Task A: hidden numbers

You are given an array containing animal names and number strings.

Use compactMap to keep only the numbers and convert them to Int, then print the result.

Then, as an alternative check, use allSatisfy on the original array to test if every item is a number string.

let mixed = ["cat", "7", "owl", "15", "dog", "3"]

Task B: the midnight filter

You are given a list of sightings with a name and a danger score.

Use filter to keep only sightings where the name starts with "m" or "w".

Use map to extract the scores, then reduce to calculate the total.

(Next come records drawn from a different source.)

/-- Settles O8: a word off the opcode map is one the decoder rejects. -/
theorem invalidOpcodeIsReportedAndSkipped : Obligations.InvalidOpcodeIsReportedAndSkipped := by
  rintro s op running inside rfl offMap
  obtain ⟨why, rejected⟩ := (invalidExactlyOffTheMap _).2 offMap
  exact ⟨_, (step_of_running running).trans (cycleRunning_of_invalid (State.fetch_of_inside inside) rejected), rfl,
    BitVec.toNat_add _ _, Frame.of_skipInvalid s _⟩

/-- Settles O9: a core that waits for a key does not run. -/
theorem cycleHoldsWhileAwaitingKey : Obligations.CycleHoldsWhileAwaitingKey := by
  intro s x waiting
  exact cycle_holds_of_not_running (by simp [waiting])

/-- Settles O10: a faulted core does not run. -/
theorem cycleHoldsWhenFaulted : Obligations.CycleHoldsWhenFaulted := by
  intro s faulted
  exact cycle_holds_of_not_running (by simp [faulted])

end Sys2Proof.Machine
end

section
/-! PROOFS. A call and the return that follows it are a plain advance, a jump to itself holds the state, a skip
instruction advances `PC` by 4 or by 2, and the invalid neighbours of the two-register skips
(spec/41_control_flow.md R140 to R149, spec/30_encoding.md R95); and the statements of the family 41_control_flow. -/

namespace Sys2Proof

/-! ## Words of the control transfer instructions -/

/-- A number with the fields of format XY or XYN is the word with those fields (R92). -/
theorem ofNat_eq_formatXYN (t : BitVec 4) (x y : Reg) {n : Nat} (lt : n < 16) :
    BitVec.ofNat 16 (t.toNat * 4096 + x.val * 256 + y.val * 16 + n) = formatXYN t x y (BitVec.ofNat 4 n) := by
  have value := formatXYN_toNat t x y (BitVec.ofNat 4 n)
  rw [BitVec.toNat_ofNat, Nat.mod_eq_of_lt lt] at value
  rw [← value, BitVec.ofNat_toNat, BitVec.setWidth_eq]

theorem ofNat_nibble_ne_zero {n : Nat} (pos : 0 < n) (lt : n < 16) : BitVec.ofNat 4 n ≠ 0#4 := by
  rw [BitVec.toNat_ne, BitVec.toNat_ofNat, BitVec.toNat_ofNat]
  omega

/-- `5xyN` with `N != 0` is invalid (R95, D16). -/
theorem decode_formatXYN_five {x y : Reg} {n : Nibble} (h : n ≠ 0#4) :
    decode (formatXYN 0x5#4 x y n) = .invalid .invalidFive := by
  simp [decode, h]

/-- `9xyN` with `N != 0` is invalid (R95, D16). -/
theorem decode_formatXYN_nine {x y : Reg} {n : Nibble} (h : n ≠ 0#4) :
    decode (formatXYN 0x9#4 x y n) = .invalid .invalidNine := by
  simp [decode, h]

end Sys2Proof

namespace Sys2Proof.Machine

/-! ## Jumps -/

theorem exec_jp (nnn : Imm12) (s : State) : exec (.jp nnn) s = .next (s.setPc (immAddr nnn)) := rfl

theorem exec_jpV0 (nnn : Imm12) (s : State) :
    exec (.jpV0 nnn) s = .next (s.setPc (regWord (s.reg 0) + immAddr nnn)) := rfl

/-- The sum of `Bnnn` never wraps at 16 bits (R148, D26). -/
theorem offsetTarget_toNat (b : Byte) (nnn : Imm12) :
    (regWord b + immAddr nnn).toNat = b.toNat + nnn.toNat := by
  have hb := b.isLt
  have hn := nnn.isLt
  rw [BitVec.toNat_add, regWord_toNat, immAddr_toNat]
  omega

/-- The word 0x1000 + `PC` is the jump to `PC`, for every `PC` inside the bank (R142). -/
theorem encode_jp_of_inside {w : Word} (inside : w.toNat ≤ 0xFFE) :
    encode (.jp (w.setWidth 12)) = BitVec.ofNat 16 (0x1000 + w.toNat) := by
  apply BitVec.eq_of_toNat_eq
  rw [encode, formatA_toNat, BitVec.toNat_setWidth, BitVec.toNat_ofNat, BitVec.toNat_ofNat]
  omega

/-- The field `nnn` holds every address inside the bank without loss (R91). -/
theorem immAddr_setWidth_of_inside {w : Word} (inside : w.toNat ≤ 0xFFE) : immAddr (w.setWidth 12) = w := by
  apply BitVec.eq_of_toNat_eq
  rw [immAddr_toNat, BitVec.toNat_setWidth]
  omega

/-! ## A call and its return -/

/-- The return undoes the push of the call, so that a plain advance is left (R149). -/
theorem exec_call_ret_of_room (nnn : Imm12) {s : State} (room : s.stack.length < s.stackDepth) :
    ∃ t, exec (.call nnn) s = .next t ∧ exec .ret t = .next s.advance :=
  ⟨_, exec_call_of_room nnn room, exec_ret_of_cons rfl⟩

theorem PcAdvanced.of_advance (s : State) : PcAdvanced 2 s s.advance := BitVec.toNat_add _ _

/-! ## Skips -/

theorem PcAdvanced.of_skipIf (s : State) (c : Bool) : PcAdvanced (if c then 4 else 2) s (s.skipIf c) := by
  cases c <;> exact BitVec.toNat_add _ _

/-- An instruction that skips exactly when `p` holds advances `PC` by 4 or by 2 and writes nothing else (R140). -/
theorem skip_completes {i : Instr} {s : State} {c : Bool} {p : Prop} [Decidable p]
    (skips : exec i s = .next (s.skipIf c)) (test : c = true ↔ p) :
    ∃ t, exec i s = .next t ∧ PcAdvanced (if p then 4 else 2) s t ∧ Frame [.pc] s t := by
  refine ⟨_, skips, ?_, Frame.of_skipIf s c⟩
  have advanced := PcAdvanced.of_skipIf s c
  simpa only [test] using advanced

/-- The test of `3xkk` and `5xy0`, on numbers. -/
theorem beq_iff_toNat_eq (a b : Byte) : (a == b) = true ↔ a.toNat = b.toNat :=
  beq_iff_eq.trans BitVec.toNat_inj.symm

/-- The test of `4xkk` and `9xy0`, on numbers. -/
theorem bne_iff_toNat_ne (a b : Byte) : (a != b) = true ↔ a.toNat ≠ b.toNat :=
  bne_iff_ne.trans BitVec.toNat_ne

/-! ## The statements -/

/-- Settles O17: a call and its return are a plain advance. -/
theorem callThenReturnRoundTrip : Obligations.CallThenReturnRoundTrip := by
  intro nnn s room
  obtain ⟨t, called, returned⟩ := exec_call_ret_of_room nnn room
  exact ⟨t, _, called, returned, .of_advance s, Frame.of_setPc s _⟩

/-- Settles O51: the word is the jump to `PC`, which puts into `PC` what it holds. -/
theorem selfJumpIsAFixedPoint : Obligations.SelfJumpIsAFixedPoint := by
  intro s running inside word
  have fetched : s.fetch = some (encode (.jp (s.pc.setWidth 12))) := by
    rw [State.fetch_of_inside inside, word, encode_jp_of_inside inside]
  rw [step_of_fetch_encode running fetched, exec_jp, immAddr_setWidth_of_inside inside]
  rfl

/-- Settles O13, from the one arm of the jump. -/
theorem jumpSetsPc : Obligations.JumpSetsPc := fun nnn s =>
  ⟨formatA_toNat 0x1#4 nnn, _, exec_jp nnn s, immAddr_toNat nnn, Frame.of_setPc s _⟩

/-- Settles O14: the sum of a byte and 12 bits fits in `PC`. -/
theorem jumpWithOffsetSetsPc : Obligations.JumpWithOffsetSetsPc := fun nnn s =>
  ⟨formatA_toNat 0xB#4 nnn, _, exec_jpV0 nnn s, offsetTarget_toNat (s.reg 0) nnn, Frame.of_setPc s _⟩

/-- Settles O18, by the test of each skip. -/
theorem skipsOnImmediate : Obligations.SkipsOnImmediate := fun x kk _ =>
  ⟨formatXK_toNat 0x3#4 x kk, formatXK_toNat 0x4#4 x kk, skip_completes rfl (beq_iff_toNat_eq _ _),
    skip_completes rfl (bne_iff_toNat_ne _ _)⟩

/-- Settles O19, by the test of each skip; a low nibble from 1 to 15 is a field `n` that is not 0. -/
theorem skipsOnRegisters : Obligations.SkipsOnRegisters := by
  intro x y s
  refine ⟨formatXYN_toNat 0x5#4 x y 0#4, formatXYN_toNat 0x9#4 x y 0#4, fun n pos lt => ?_,
    skip_completes rfl (beq_iff_toNat_eq _ _), skip_completes rfl (bne_iff_toNat_ne _ _)⟩
  have nonzero := ofNat_nibble_ne_zero pos lt
  exact ⟨(congrArg decode (ofNat_eq_formatXYN 0x5#4 x y lt)).trans (decode_formatXYN_five nonzero),
    (congrArg decode (ofNat_eq_formatXYN 0x9#4 x y lt)).trans (decode_formatXYN_nine nonzero)⟩

end Sys2Proof.Machine
end

section
/-! PROOFS. The end of an instruction that writes a result, and of one that writes a result and a flag, each said once;
the flag and the result of each arithmetic operation as numbers (spec/42_alu.md R160 to R171); and the statements of the
family 42_alu. -/

namespace Sys2Proof

/-- A word of the top nibble 8, as a number (R92, R96). -/
theorem formatXYN_eight_toNat (x y : Reg) (n : Nibble) :
    (formatXYN 0x8#4 x y n).toNat = 0x8000 + n.toNat + x.val * 256 + y.val * 16 := by
  rw [formatXYN_toNat, BitVec.toNat_ofNat]
  omega

end Sys2Proof

namespace Sys2Proof.Machine

/-! ## The two ends of an instruction (R160) -/

/-- An instruction that ends with a result in `V[x]` and a plain advance: a property `P` of the next state that follows
from the result holds of it, and nothing but `V[x]` and `PC` is written. -/
theorem result_completes {i : Instr} {s : State} {x : Reg} {b : Byte} {P : State → Prop}
    (run : exec i s = .next (s.setReg x b).advance) (value : ∀ t : State, t.reg x = b → P t) :
    ∃ t, exec i s = .next t ∧ P t ∧ OthersKept x s t ∧ PcAdvanced 2 s t ∧ Frame [.pc, .v] s t := by
  refine ⟨_, run, value _ ?_, fun q other => ?_, PcAdvanced.of_advance (s.setReg x b),
    (Frame.of_setReg s x b).advance⟩
  · rw [State.reg_advance, State.reg_setReg_same]
  · rw [State.reg_advance, State.reg_setReg, if_neg other]

/-- An instruction that ends with a result in `V[x]`, then a flag in VF, and a plain advance: with `x` = 0xF the flag
stays (D8), and nothing but `V[x]`, VF and `PC` is written. -/
theorem resultAndFlag_completes {i : Instr} {s : State} {x : Reg} {b : Byte} {f : Bool} {result flag : Nat}
    (run : exec i s = .next (s.setResultAndFlag x b f).advance) (value : b.toNat = result) (bit : f.toNat = flag) :
    ∃ t, exec i s = .next t ∧ (x ≠ vf → (t.reg x).toNat = result) ∧ (t.reg vf).toNat = flag ∧
      OthersKeptButVF x s t ∧ PcAdvanced 2 s t ∧ Frame [.pc, .v] s t := by
  refine ⟨_, run, fun ordinary => ?_, ?_, fun q other notVf => ?_, PcAdvanced.of_advance (s.setResultAndFlag x b f),
    (Frame.of_setResultAndFlag s x b f).advance⟩
  · rw [State.reg_advance, State.reg_setResultAndFlag, if_neg ordinary, if_pos rfl, value]
  · rw [State.reg_advance, State.reg_setResultAndFlag, if_pos rfl, Flags.ofBool_toNat, bit]
  · rw [State.reg_advance, State.reg_setResultAndFlag, if_neg notVf, if_neg other]

/-! ## Flags as numbers -/

theorem Flags.carry_toNat (a b : Byte) :
    (Flags.carry a b).toNat = if a.toNat + b.toNat > 255 then 1 else 0 := Bool.cond_decide _ _ _

theorem Flags.noBorrow_toNat (a b : Byte) :
    (Flags.noBorrow a b).toNat = if a.toNat ≥ b.toNat then 1 else 0 := Bool.cond_decide _ _ _

theorem Flags.lowBit_toNat (a : Byte) : (Flags.lowBit a).toNat = a.toNat % 2 := by
  rw [Flags.lowBit, BitVec.getLsbD, Nat.toNat_testBit, Nat.pow_zero, Nat.div_one]

/-- Bit 7 is the top bit of a byte. -/
theorem Flags.highBit_toNat (a : Byte) : (Flags.highBit a).toNat = a.toNat / 128 := by
  have := a.isLt
  rw [Flags.highBit, BitVec.getLsbD, Nat.toNat_testBit]
  omega

/-! ## Results as numbers -/

theorem byte_sub_toNat (a b : Byte) : (a - b).toNat = (a.toNat + 256 - b.toNat) % 256 := by
  have := b.isLt
  rw [BitVec.toNat_sub]
  omega

theorem byte_shiftRight_one_toNat (a : Byte) : (a >>> 1).toNat = a.toNat / 2 := by
  rw [BitVec.toNat_ushiftRight, Nat.shiftRight_eq_div_pow]

theorem byte_shiftLeft_one_toNat (a : Byte) : (a <<< 1).toNat = a.toNat * 2 % 256 := by
  rw [BitVec.toNat_shiftLeft, Nat.shiftLeft_eq]

/-! ## The statements -/

/-- Settles O20, by the result of each instruction. -/
theorem loadAndAddImmediate : Obligations.LoadAndAddImmediate := fun x kk _ =>
  ⟨formatXK_toNat 0x6#4 x kk, formatXK_toNat 0x7#4 x kk, result_completes rfl fun _ value => value,
    result_completes rfl fun _ value => by rw [value, BitVec.toNat_add]⟩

Finally, use min(by:) and max(by:) to find the lowest and highest scores in the filtered set.

let sightings = [
    (name: "moth", score: 3),
    (name: "wolf", score: 9),
    (name: "raven", score: 4),
    (name: "mist", score: 7),
    (name: "wisp", score: 2)
]

Task C: safe input check

Create a function called accepts that takes a String and a closure parameter called isValid.

The closure should have the type (String) -> Bool and decide if the input passes.

Return true or false based on the closure.

Test your function with a predicate that only allows lowercase words and a predicate that only allows strings longer than 8 characters.

func accepts(_ input: String, isValid: (String) -> Bool) -> Bool {
    return isValid(input)
}

let sample = "moonlight"

Task D: the haunted archive

The archive has wings, each wing has rooms, each room has shelves, and each shelf holds words.

Find the first word that starts with "e" on the last shelf that contains an "e" word in the last room that contains any 4-letter word in the last wing that contains any word starting with "e".

Use first(where:) and last(where:) at each step, and print the final word.

let archive = [
    [
        [["candle", "dust"], ["mirror", "ash"]],
        [["whisper", "shadow"], ["clock", "veil"]]
    ],
    [
        [["stone", "key"], ["relic", "name"]],
        [["cipher", "bone"], ["ember", "seal"]]
    ],
    [
        [["feather", "ink"], ["glow", "eclipse"]],
        [["riddle", "echo"], ["ember", "glyph"]]
    ]
]

Summary

Closures let you pass functions into other functions. Shorthand arguments like $0 and $1 match the closure parameter count. Helpers like compactMap, allSatisfy, first, last, min, and max avoid risky manual loops.

Extension for Super Players!

Create your own data set and use map, filter, and reduce to answer a new question. Explain what you are trying to measure, and why each function helps.